Лицо Джирики приобрело выражение, которое Саймон научился распознавать как недовольное: слегка поджатые губы и несколько опущенные веки над раскосыми кошачьими глазами.

— Это мои родители, — произнес ситхи. — Это Шима'Онари и Ликимейя, предводители зидаия, и то, что они решили, так же неизменно, как круговорот времен года.

— Но тогда зачем ты привел меня сюда? Ты-то нарушил это правило!

— Никакое правило не было нарушено. По сути дела, — Джирики снова покрутил веточку в своих длинных пальцах, потом швырнул ее в пруд. Крошечный круг разошелся в том месте, куда она упала, — таков всегда был негласный закон, но это не то, что Слово Заповеди. Мы, Дети Рассвета, вольны делать, что хотим, если это не расходится со Словом Заповеди, — такова традиция. Но привести сюда смертного — значит вторгнуться в ту сферу, которая всегда разделяла наши народы с незапамятных времен. Я могу только просить твоего прощения, Сеоман. Это было рискованно, и я не имел права ставить на кон твою жизнь. Однако я пришел к выводу, что на этот раз — только на этот раз, имей в виду, — вы, смертные, возможно, правы, а мой народ неправ. Нарастающая зима угрожает гораздо большему, нежели королевствам судходайя.

Саймон откинулся на спину, глядя на разгорающиеся звезды. Он попытался заглушить чувство отчаяния, захлестнувшее его.

— А могут твои родители изменить свое решение?

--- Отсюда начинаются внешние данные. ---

/-- MAG_FORMAT: steps 1 to 5 of R290, the scan of R323, the system area and generation 1; the magazine stays mounted for writing
(R342, R455). -/
def execMagFormat (sq cid : Nat) (s : State) : Host.Outcome State Fault Refusal :=
  live (runCmd sq cid 0x5A (fun c m =>
    let p := c.port
    if 1 < p then m.refuse c 4
    else if c.dw 1 ≠ 0x464D5441 then m.refuse c 36
    else if 50 < c.dw 2 % 256 then m.refuse c 40
    else if (m.dev.mag p).mounted then m.deny c 13 noStream
    else if !(m.dev.mag p).present then m.complete c Status.magNotMounted
    else
      match m.magIdentify p with
      | (.error err, m1) => m1.refuseMount c p err (mountStatus err)
      | (.ok g, m1) =>
        if g.protected_ then m1.refuseMount c p 0 Status.magWriteProtected
        else
          match m1.carrierAt p with
          | none => m1.refuseMount c p 6 Status.magRemoved
          | some car =>
            let bads := car.badTable g
            let q0 : MagPort := { m1.dev.mag p with geo := g, vol := { bads := bads } }
            if [0, 1, 2, 3].any (fun i => (q0.headerBlocks i).isEmpty) then m1.refuseMount c p 0 Status.magUncorrectable
            else
              let d := m1.dev
              let lo := d.drawn
              let hi := d.afterDraw.drawn
              let d1 := d.afterDraw.afterDraw
              let id := (lo % (2 ^ 32 - 1) + 1) + 2 ^ 32 * (hi % 2 ^ 32)
              let wiped : Carrier := { car with pages := [] }
              let sys := (List.range 6).map (fun i => sbKey 0 (i * g.planes))
              let bad : Nat → Nat → Bool := fun grp b => (liveDies grp 0xFFFF).any (fun die => (List.range g.planes).any (fun pl =>
                bads.any (fun x => decide (x.die = die) && decide (x.block = b + pl) && decide (x.spare = 0xFFFF))))
              let v0 : Volume := { id := id, formatStamp := d1.stamp, descFlags := g.flags, proxyPct := c.dw 2 % 256, bads := bads }
              let v1 := sys.foldl (fun v k => v.setSb k { state := 3, kind := 3, liveMask := 0xFFFF }) v0
              let v2 := ((List.range g.groups).map (fun grp => g.sbNumbers.map (fun b => (grp, b)))).flatten.foldl (fun v e =>
                if bad e.1 e.2 ∧ !sys.contains (sbKey e.1 e.2) then v.setSb (sbKey e.1 e.2) { state := 4 } else v) v1
              let d2 := d1.stamped.onMag p (fun q => { q with mounted := true, readOnly := false, mountErr := 0, full := false, geo := g,
                                                              failedDies := [], closed := [], vol := v2, scanAt := d1.clk, ckptAt := d1.clk })
              let m2 : Mach := { m1 with dev := d2, mem := m1.mem.putCarrier wiped }
              let m3 := m2.checkpoint p
              m3.complete c Status.ok (id % 2 ^ 32))) s

/-- Relocate every block of port `p` that is due, at most `k`; how many. -/
def Mach.relocateDue (m : Mach) (p : Nat) : Nat → Nat × Mach
  | 0 => (0, m)
  | k + 1 =>
    match (m.dev.mag p).relocDue with
    | [] => (0, m)
    | (die, block, bad) :: _ =>
      let m1 := m.relocate p die block bad
      let (n, m2) := m1.relocateDue p k
      (n + 1, m2)

/-- MAG_SCAN: the sample of R327, or every written word line, in C3; blocks of R326 are relocated (R456). -/
def execMagScan (sq cid : Nat) (found : List (Nat × Nat × Nat × Nat)) (s : State) : Host.Outcome State Fault Refusal :=
  live (runCmd sq cid 0x5B (fun c m =>
    let p := c.port
    let q := m.dev.mag p
    if 1 < p then m.refuse c 4
    else if !q.mounted then m.complete c Status.magNotMounted
    else
      let ppas := if bit (c.dw 0) 0 then
          (q.vol.written.map (fun e => ((List.range e.2.wlUsed).map (fun w =>
            q.linePages e.1 e.2 w q.geo.planes (q.geo.kOf (e.1 / 8192) (e.1 % 8192)))).flatten)).flatten
        else (q.vol.written.map (fun e => q.linePages e.1 e.2 (q.vol.mounts % max 1 e.2.wlUsed) 1 1)).flatten
      let before := m.dev.stat (magStat p 0x60)
      let m1 := m.scanPages p found ppas
      let status := if before < m1.dev.stat (magStat p 0x60) then Status.magUncorrectable else Status.ok
      let n := (m1.dev.mag p).relocDue.length
      if q.readOnly then m1.complete c status n
      else
        let (k, m2) := m1.relocateDue p n
        m2.complete c status k)) s

/-- READ_UNITS: units at consecutive LUAs with their headers and status words (R458); `steps` is the step of R302 at which each
decodes, 1 where it is not given. The header of an uncorrectable unit is free. -/
def execReadUnits (sq cid : Nat) (steps : List Nat) (s : State) : Host.Outcome State Fault Refusal :=
  live (runCmd sq cid 0x61 (fun c m =>
    let p := c.dw 0 % 2
    let q := m.dev.mag p
    let n := c.dw 3
    let first := c.dw64 1
    let luas := (List.range n).map (fun i => first + i)
    let at_ : Nat → Nat := fun a => if bit (c.dw 0) 8 then q.vol.resolve a else a
    if !q.mounted then m.complete c Status.magNotMounted
    else if n = 0 ∨ 4096 < n then m.refuse c 44
    else if !(luas.all (fun a => q.vol.positionOk q.geo a)) then m.refuse c 36
    else if !m.mem.dataOk c (4128 * n) then m.refuse c 24
    else
      let reads := (List.range n).map (fun i => m.readUnit p (at_ (first + i)) (steps.getD i 1))
      let code : Nat → Nat := fun st => match st with
        | 1 => 0
        | 2 | 3 => 1
        | 4 => 2
        | _ => 3
      let unit : Nat → List Byte := fun i => match (reads.getD i (none, 5)).1 with
        | some u => u
        | none => zeros 4096 ++ leBytes 28 (Config.free (m.dev.free + i))
      let bytes := ((List.range n).map (fun i => unit i ++ leBytes 4 (code (reads.getD i (none, 5)).2))).flatten
      let d1 := (List.range n).foldl (fun d i =>
        let (ppa, _) := q.vol.ppaOfLua q.geo (at_ (first + i))
        d.codewordEnd p ppa (reads.getD i (none, 1)).2 0) { m.dev with free := m.dev.free + n }
      let status := if reads.any (fun r => r.1.isNone) then Status.magUncorrectable else Status.ok
      Mach.complete { dev := d1, mem := m.mem.dataOut c bytes } c status)) s

end Sys2Proof.Machine
end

— Могут, — медленно произнес Джирики. — Они мудры. Они были бы добры, если бы могли. Но не питай особых надежд. Мы, зидаия, никогда не торопимся с решениями, особенно трудными. У них на подобное решение могут уйти годы, а смертным этот срок кажется слишком долгам, Его трудно вынести.

— Годы! — Саймон был в ужасе. Он вдруг понял зверей, которые отгрызают собственную лапу, чтобы вырваться из ловушки. — Годы!

— Мне очень жаль, Сеоман, — голос Джирики звучал хрипло, как от боли, но его золотистые черты по-прежнему почти не выражали эмоций. — Есть один признак, но не слишком уповай на него. Бабочки остались.

— Что?

— Вокруг Ясиры. Они собираются, когда нужно принять важное решение. Они не улетели, значит еще не все решено.

— Что, например? — Несмотря на предостережение Джирики, сердце Саймона наполнилось надеждой.

— Не знаю, — он покачал головой. — Мне сейчас нужно оставаться в стороне. В данный момент я не являюсь любимцем своих родителей, поэтому мне нужно подождать, прежде чем снова идти к ним с уговорами. К счастью. Праматерь Амерасу, кажется, озабочена решением моих родителей, особенно отца. — Он сухо улыбнулся. — Ее слово много значит.

— Амерасу. — Саймону было знакомо это имя. Он глубоко вдохнул ночной воздух. Вдруг он все вспомнил: лицо, более красивое, хотя и более древнее, чем лица родителей Джирики, которые, казалось, не имели возраста. Саймон сел.

— Знаешь, Джирики, я видел ее лицо в зеркале. Амерасу, которую ты называешь Праматерью.

— В зеркале? В зеркале из драконьей чешуи?

Саймон кивнул.

— Я знаю, мне следовало пользоваться им, только чтобы позвать тебя на помощь, но то, что произошло… это было просто случайно. — Он продолжал описывать свою нечаянную встречу с Амерасу и это жуткое явление Утук'ку в ее серебряной маске.

Джирики, казалось, совершенно забыл о цикадах и их прекрасном пении.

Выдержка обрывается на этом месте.